The Indian Foreign Secretary also said that the cooperation in the power sector, including grid connectivity, supply of up to 500 MW of power from India, including 250 MW of power at a preferential rate and Bangladesh's request for setting up of a high technology joint venture thermal power plant of 1320 MW capacity was progressing well. India in April this year also announced increasing the annual duty free quota for export of Bangladeshi garments to India from 8 million to 10 million pieces. "Both sides are working on several projects to improve trade infrastructure and connectivity," she added.

About the murder of Bangladeshi nationals by Indian border guards on the common border, Rao said they were concerned about it and a modality would be worked out to stop it. "We are strongly against all sorts of violence and killing in the border. We condemn whether an Indian or a Bangladeshi is killed. Most of the killings take place at night and citizens of both the countries lose their lives, which is very unfortunate," she said and informed that as pilot project, Indian side had decided to use non-lethal weapons to stop loss of life in some areas on an experimental basis.

When asked about the conditions tagged with US$ one billion LOC under which Indian companies will supply 85 percent of goods to Bangladesh, she said there was scope to discuss on the issue of conditions as “we want to help Bangladesh with an open heart and see the prosperity of the Bangladeshi people.” On allowing Nepal and Bhutan to do trade with the third country by using the land of India, she said Nepal and Bhutan were already using Indian territory to transport their goods within 200 meters of Bangladesh territory.
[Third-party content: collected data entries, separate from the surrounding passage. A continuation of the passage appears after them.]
/-- A system selector or VF operand (R433). -/
def sysB : Need := Need.nat32 0 31 anyLit

/-- The form of every Ramson instruction; the rows that have no 96-bit word have none. A `pmov` whose D is null takes A of either class:
null stands for the predicate destination (R147; DESIGN CHOICE, log 163). -/
def shape : Instr → Option Shape
  | .iadd _ t _ _ | .isub _ t _ _ | .imul _ t _ _ => some (dab t (rdI t) (isSN8to64 t))
  | .imulh _ t _ => some (dab t (rdI t) (isSN32to64 t))
  | .imad _ t _ _ => some (dabc t (rdI t) (isSN8to64 t))
  | .imin _ t _ | .imax _ t _ => some (dab t (rdI t) (isSN8to64 t))
  | .iabs _ t _ _ => some (da (Ty.words t) (rdI t) (isS8to64 t))
  | .ineg _ t _ _ => some (da (Ty.words t) (rdI t) (isSN8to64 t))
  | .idiv _ t _ | .irem _ t _ => some { dab t (rdI t) (isSN32to64 t) with la := true }
  | .iaddc _ t _ o =>
    some { dab t (rdI t) (t == .n32 || t == .n64) with
           c := match o.b with | .lit _ => .unused | _ => .psrc }
  | .isad _ t _ => some (dabc t (rdI t) (t ∈ [Ty.s8, .s16, .s32, .n8, .n16, .n32]))
  | .idot4 _ t _ _ _ _ => some (dabc t (rdI t) (t == .s32 || t == .n32))
  | .mov _ t o =>
    match o.d with
    | .aff _ _ =>
      some { d := .adst, a := .unused, b := { inl := some (0, 63), lit := anyLit }, c := .unused,
             mods := t == .s64 || t == .n64 }
    | _ => some { d := .vdst (Ty.words t), a := .unused, b := .srcL (rdI t), c := .unused, mods := isB32to128 t }
  | .iclamp _ t _ => some (dabc t (rdI t) (isSN8to64 t))
  | .and _ t _ | .or _ t _ | .xor _ t _ | .andn _ t _ => some (dab t (rdI t) (isB32to64 t))
  | .not _ t _ => some (da (Ty.words t) (rdI t) (isB32to64 t))
  | .shl _ t _ _ | .shr _ t _ _ | .sar _ t _ _ | .rotl _ t _ =>
    some { dab t (rdI t) (isB32to64 t) with b := .srcL rd32 }
  | .popc _ t _ | .clz _ t _ => some (da 1 (rdI t) (isB32to64 t))
  | .brev _ t _ => some (da (Ty.words t) (rdI t) (isB32to64 t))
  | .bfe _ t _ => some { dab t (rdI t) (isSN32to64 t) with b := .srcL rd32 }
  | .bfi _ t _ => some { dabc t (rdI t) (isB32to64 t) with c := .src rd32 }
  | .bmix _ t _ _ => some (dabc t (rdI t) (isB32to64 t))
  | .bsel _ t m _ =>
    if m = .rev then some (da 1 rd32 (t == .b32)) else some (dabc t rd32 (t == .b32))
  | .icmp _ t _ _ => some { dab t (rdI t) (isSN8to64 t) with d := .pdst }
  | .fcmp _ t _ _ => some { dab t (.flt t) (isCmpF t) with d := .pdst }
  | .sel _ t _ => some { dabc t (rdI t) (isB32to128 t) with c := .psrc }
  | .pand _ _ _ _ | .por _ _ _ _ | .pxor _ _ _ _ => some { d := .pdst, a := .psrc, b := .psrc, c := .unused }
  | .pnot _ _ => some { d := .pdst, a := .psrc, b := .unused, c := .unused }
  | .pmov _ o =>
    let toPred : Bool := match o.d with | .pred _ => true | _ => false
    let fromVec : Bool := match o.a with | .vec _ => true | _ => false
    some { d := { vec := 1, pred := true, null := true, wr := true }, a := { vec := 1, pred := true, null := true },
           b := .unused, c := .unused, mods := !fromVec || toPred || o.d == .null }
  | .pagg _ m _ =>
    some { d := if m = .mask ∨ m = .count then .vdst 1 else .pdst, a := .psrc, b := .unused, c := .unused }
  | .pclass _ t _ => some { d := .pdst, a := .src (.flt t), b := .srcL rd32, c := .unused, mods := isCmpF t }
  | .lxch _ t _ _ | .lbcast _ t _ =>
    some { d := .vdst (Ty.words t), a := .src (rdI t), b := .srcL rd32, c := .unused, mods := isB32to128 t }
  | .lred _ t _ _ | .lscan _ t _ _ =>
    if t.isFloat then some (da 1 (.flt t) (isArithF t)) else some (da (Ty.words t) (rdI t) (isSN32to64 t))
  | .lmatch _ t _ => some (da 1 (rdI t) (isB32to64 t))
  | .fadd _ t _ _ | .fsub _ t _ _ | .fmul _ t _ _ => some (dab t (.flt t) (isArithF t))
  | .ffma _ t _ _ => some (dabc t (.flt t) (isArithF t))
  | .fmin _ t _ | .fmax _ t _ => some (dab t (.flt t) (isArithF t))
  | .frnd _ t _ _ => some (da 1 (.flt t) (isArithF t))
  | .fdiv _ t _ _ => some { dab t (.flt t) (isArithF t) with la := true }
  | .fsqrt _ t _ _ => some { da 1 (.flt t) (isArithF t) with la := true }
  | .fclamp _ t _ => some (dabc t (.flt t) (isArithF t))
  | .fscale _ t _ _ => some { dab t (.flt t) (isArithF t) with b := .srcL (.int 1 true) }
  | .fdot2 _ t _ _ => some { dabc t (.flt t) t.isPacked with c := .src (.flt .f32) }
  | .frcp _ t _ | .frsq _ t _ | .fexp2 _ t _ | .flog2 _ t _ | .fsinpi _ t _ | .fcospi _ t _ | .ftanh _ t _
  | .fsigm _ t _ => some { da 1 (.flt t) (isArithF t) with la := true }
  | .cvt _ code r _ =>
    let f := cvtForm code.val
    some { d := .vdst f.1, a := .src f.2.1,
           b := if code.val = 26 ∨ code.val = 27 then .src (.flt .f32) else .unused, c := .unused,
           mods := !f.2.2 || r == .rne }
  | .qnt _ t _ _ =>
    some { d := .vdst 1, a := .src (.flt .f32), b := .srcL (.flt .f32), c := .unused,
           mods := t ∈ [Ty.e4m3, .e5m2, .f16, .bf16, .s8, .n8, .s16, .n16, .s32] }
  | .dqnt _ t _ _ =>
    some { d := .vdst 1, a := .src (if t.isFloat then .flt t else rdI t), b := .srcL (.flt .f32), c := .unused,
           mods := t ∈ [Ty.e4m3, .e5m2, .f16, .bf16, .s8, .n8, .s16, .n16, .s32, .n32] }
  | .bfpack _ t _ _ => some (da 1 (.flt .f32) t.isBfp)
  | .bfunpack _ t _ => some { d := .vdst 1, a := .src rd32, b := .srcL (.flt .f32), c := .unused, mods := t.isBfp }
  | .seed _ _ => some { d := .unused, a := .unused, b := .srcL rd32, c := .unused, once := true }
  | .pack _ t _ =>
    if t = .b8 then some (dabc t rd32 true)
    else if t = .b16 then some { dabc t rd32 true with c := .unused }
    else some (da 1 rd32 t.isBfp)
  | .unpack _ t _ =>
    if t.isBfp then some (da 1 rd32 true)
    else some { d := .vdst 1, a := .src rd32, b := .srcL rd32, c := .unused,
                mods := t ∈ [Ty.s8, .n8, .s16, .n16] }
  | .aset _ _ | .aadd _ _ | .asub _ _ => some { d := .adst, a := .asrc, b := .asrcL, c := .unused }
  | .amul _ _ | .ashl _ _ | .aand _ _ => some { d := .adst, a := .asrc, b := .scalar, c := .unused }
  | .amov _ _ => some { d := .adst, a := .asrc, b := .unused, c := .unused }
  | .avec _ t _ => some { d := .vdst (Ty.words t), a := .asrc, b := .unused, c := .unused, mods := isB32to64 t }
  | .auni _ t _ =>
    some { d := .adst, a := .vsrc (Ty.words t), b := .unused, c := .unused, once := true,
           mods := t ∈ [Ty.s32, .n32, .b64] }
  | .acmp _ t _ _ => some { d := .pdst, a := .asrc, b := .asrcL, c := .unused, mods := t == .s64 || t == .n64 }
  | .aaddr _ _ _ => some { d := .adst, a := .asrc, b := .asrcL, c := .unused }
  | .bra _ _ | .call _ _ => some { d := .unused, a := .unused, b := { lit := anyLit }, c := .unused }
  | .brx _ _ | .calli _ _ =>
    some { d := .unused, a := { vec := 2, pair := true, rd := .int 2 false }, b := .unused, c := .unused }
  | .ret _ _ | .exit _ _ | .yield _ _ | .refill _ _ | .itemdone _ _ | .nop _ _ =>
    some { d := .unused, a := .unused, b := .unused, c := .unused }
  | .fent _ _ => some { d := .unused, a := .unused, b := { inl := some (1, 15), lit := some (1, 256) }, c := .unused }
  | .ksign _ _ | .kwait _ _ => some { d := { conv := true }, a := .unused, b := .unused, c := .unused }
  | .trap _ _ => some { d := .unused, a := .unused, b := { inl := some (0, 15), lit := some (0, 255) }, c := .unused }
  | .brk _ _ =>
    some { d := .unused, a := .unused, b := { inl := some (0, 15), lit := some (0, 255), null := true }, c := .unused }
  | .grow _ _ | .shrink _ _ =>
    some { d := .unused, a := .unused, b := { inl := some (0, 15), lit := some (0, 256) }, c := .unused }
  | .ld _ acc t o =>
    some { d := .vdst (Ty.words t), a := .addr, b := memB, c := memC o.b, la := true,
           mods := (t ∈ [Ty.s8, .s16, .n8, .n16, .b8, .b16, .b32, .b64, .b128]) && (t != .b128 || acc.val == 0) }
  | .st _ acc t o =>
    some { d := { vec := Ty.words t, null := true, rd := .int (Ty.words t) false }, a := .addr, b := memB, c := memC o.b, la := true,
           mods := (t ∈ [Ty.b8, .b16, .b32, .b64, .b128]) && (t != .b128 || acc.val == 0) }
  | .ldu _ t _ =>
    some { d := .adst, a := { pair := true, base := true }, b := { null := true, lit := anyLit }, c := .unused,
           la := true, mods := t ∈ [Ty.s32, .n32, .b64] }
  -- a null D of `pvaddr` is accepted (DESIGN CHOICE, log 149)
  | .pvaddr _ o => some { d := .vdst 2, a := .addr, b := memB, c := memC o.b, la := true }
  | .pf _ _ o => some { d := .unused, a := .addr, b := memB, c := memC o.b, la := true }
  | .atom _ f t o =>
    some { d := .vdst (Ty.words t), a := .addr, b := .src (rdAtom t),
           c := atomC (fun e => decide (e ≤ 17)) true o.c, la := true, mods := atomTy f t }
  | .atomcas _ t o =>
    some { d := .vdst (Ty.words t), a := .addr, b := .vsrc (2 * Ty.words t),
           c := atomC (fun e => decide (e ≤ 17)) true o.c, la := true, mods := isB32to64 t }
  | .red _ f t o =>
    some { d := .unused, a := .addr, b := .src (rdAtom t),
           c := atomC (fun e => decide (e ≤ 3) || (decide (8 ≤ e) && decide (e ≤ 11))) true o.c, la := true,
           mods := atomTy f t }
  | .fence _ o =>
    some { d := .unused, a := .unused, b := .unused,
           c := atomC (fun e => decide (4 ≤ e) && decide (e ≤ 15)) false o.c, la := true }
  | .nmlook _ _ _ | .nmnode _ _ _ =>
    some { d := .vdst! 4, a := .addr, b := { null := true, lit := anyLit }, c := .unused, la := true }
  | .nmreadLine _ _ root _ => some { d := .unused, a := .addr, b := nameNeed root, c := .unused, la := true }
  | .nmreadPiece _ _ root _ =>
    some { d := .vdst! 4, a := nameNeed root, b := Need.nat32 0 11 (some (0, 11)), c := .unused, la := true }
  | .nmwalk _ _ root _ =>
    some { d := .vdst! 4, a := nameNeed root, b := Need.nat32 0 31 anyLit, c := .unused, la := true }
  | .nmswap _ _ _ =>
    some { d := .vdst 4, a := Need.nat32 0 31 none, b := nameNeed false, c := nameNeed false, la := true }
  | .nmref _ _ root _ =>
    some { d := if root then .vdst! 4 else .unused, a := nameNeed root, b := .unused, c := .unused, la := true }
  | .nmdrop _ _ _ => some { d := .unused, a := nameNeed false, b := .unused, c := .unused, la := true }
  | .nmcopy _ _ root _ =>
    some { d := .unused, a := .addr, b := nameNeed root, c := { pair := true }, la := true }
  | .cpin _ _ bytes sig _ | .cpout _ _ bytes sig _ =>
    some { d := .tens, a := .tens, b := if bytes then .addr else .unused,
           c := if sig then Need.nat32 0 31 none else .unused, la := true }
  | .cpmc _ _ bytes _ =>
    some { d := .tens, a := .tens, b := if bytes then .addr else .unused, c := .vsrc 2, la := true }
  | .cpseal _ _ => some { d := .vdst 1, a := .addr, b := .unused, c := .unused, la := true }
  | .barinit _ _ => some { d := .unused, a := .addr, b := Need.nat32 1 15 (some (1, 65535)), c := .unused, la := true }
  | .arrive _ _ x _ =>
    some { d := .unused, a := .addr, b := if x then Need.nat32 0 15 (some (0, 2 ^ 31 - 1)) else .unused, c := .unused,
           la := true }
  | .bwait _ seq _ =>
    some { d := .unused, a := .addr,
           b := if seq then Need.nat32 0 15 (some (0, 65535)) else Need.nat32 0 1 (some (0, 1)), c := .unused, la := true }
  | .barinv _ _ => some { d := .unused, a := .addr, b := .unused, c := .unused, la := true }
  | .mma _ _ _ _ => some { d := .tile, a := .vsrc 1, b := .tens, c := .tens, la := true }
  | .mzero _ _ => some { d := .tile, a := .unused, b := .unused, c := .unused, la := true }
  | .mld _ _ _ => some { d := .tile, a := .tens, b := .unused, c := .unused, la := true }
  | .mdrain _ _ _ _ =>
    some { d := .tens, a := .tile, b := { pair := true }, c := { pair := true, null := true }, la := true }
  | .mmov _ t o =>
    some { d := .vdst! (Ty.words t), a := .tile, b := colNeed t o.b, c := .unused, la := true, mods := isB32to128 t }
  | .mput _ t o =>
    some { d := .tile, a := .vsrc (Ty.words t), b := colNeed t o.b, c := .unused, la := true, mods := isB32to128 t }
  | .launch _ _ => some { d := .vdst 1, a := .addr, b := .unused, c := .unused }
  | .trigger _ _ => some { d := .unused, a := .unused, b := .unused, c := .unused, once := true }
  | .tsig _ _ =>
    some { d := .unused, a := .unused, b := { vec := 1, pair := true, inl := some (0, 31), lit := some (0, 4095) },
           c := .unused }
  | .cancel _ l o =>
    some { d := .unused,
           a := if l = .launch then { vec := 1, null := true } else .unused,
           b := if l = .launch ∧ o.a = .null then { null := true, lit := anyLit } else .unused,
           c := .unused, once := true }
  | .tdset _ _ => some { d := .tens, a := .addr, b := .unused, c := .unused, once := true }
  | .tdmod _ _ o =>
    some { d := .tens, a := { vec := 2, pair := true, base := true, inl := some (0, 31), null := true, rd := .int 2 false },
           b := if o.a = .null then { null := true, lit := anyLit } else .unused, c := .unused, once := true }
  | .tdinv _ all _ =>
    some { d := if all then .unused else .tens, a := .unused, b := .unused, c := .unused, once := true }
  | .cread _ sp _ =>
    let w := match sp with | .record _ => 4 | _ => 2
    some { d := .vdst! w, a := .unused, b := creadB sp, c := .unused, once := true }
  | .sget _ _ => some { d := .vdst! 2, a := .unused, b := sysB, c := .unused, priv := true, once := true }
  | .sset _ _ =>
    some { d := { vec := 2, null := true, rd := .int 2 false }, a := .unused, b := sysB, c := .unused, priv := true, once := true }
  | .zsig _ _ => some { d := .unused, a := .unused, b := .unused, c := .unused, priv := true, once := true }
  | .tlbinv _ t _ =>
    some { d := .unused, a := if t = .va ∨ t = .ipa then .addr else .unused, b := sysB, c := .unused,
           priv := true, once := true }
  | .cmaint _ t _ =>
    some { d := .unused, a := if t = .l2page then .addr else .unused, b := .unused, c := .unused,
           priv := true, once := true }
  | .halt _ bnd gang _ =>
    some { d := .unused, a := .addr, b := sysB, c := .unused, priv := true, once := true, mods := bnd || !gang }
  | .bulkEvict _ _ | .bulkReturn _ _ =>
    some { d := .unused, a := .addr, b := .unused, c := .unused, priv := true, once := true }
  | .wsel _ _ => some { d := .vdst 1, a := .unused, b := sysB, c := .unused, priv := true, once := true }
  | .nmsync _ _ _ =>
    some { d := .unused, a := { nameNeed false with null := false }, b := { vec := 2, pair := true, rd := .int 2 false },
           c := { vec := 1, base := true }, priv := true, once := true }
  | _ => none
On transit issue, Bangladesh Foreign Secretary Mijarul Quayes said Bangladesh had not offered only bilateral transit, rather a regional transit so Bangladesh, India, Nepal and Bhutan were economically benefited. Asked about charging fees to India for using Bangladesh's territory, Foreign Secretary Mijarul Quayes said that work was going on and the matter of transit fee would be settled when both sides agreed.

In reality, Bangladesh has been benifitted very little since the signing of the "historic joint communiqué". Rather the murder of Bangladeshis at the hands of Indian border guards has remained unabated and trade imbalance is widening. Bangladesh has already implemented several important decisions made in the joint communiqué, such as allowing Indian Over Dimensional Cargos (ODCs) to move from West Bengal to Ashuganj through river route. As a gesture of goodwill and confidence building measure, Bangladesh provided this multi-modal transit free of cost. Dhaka also implemented the promises it made by taking a strong position against Indian insurgents and helped the arrest many of the ULFA leaders taking all the risks in recent time.

The people of Bangladesh look for a durable solution of all the long outstanding problems with India on a priority basis. It is time that the carrot replaces real gains.

Rezaul Karim is Diplomatic Correspondent of The Daily Star.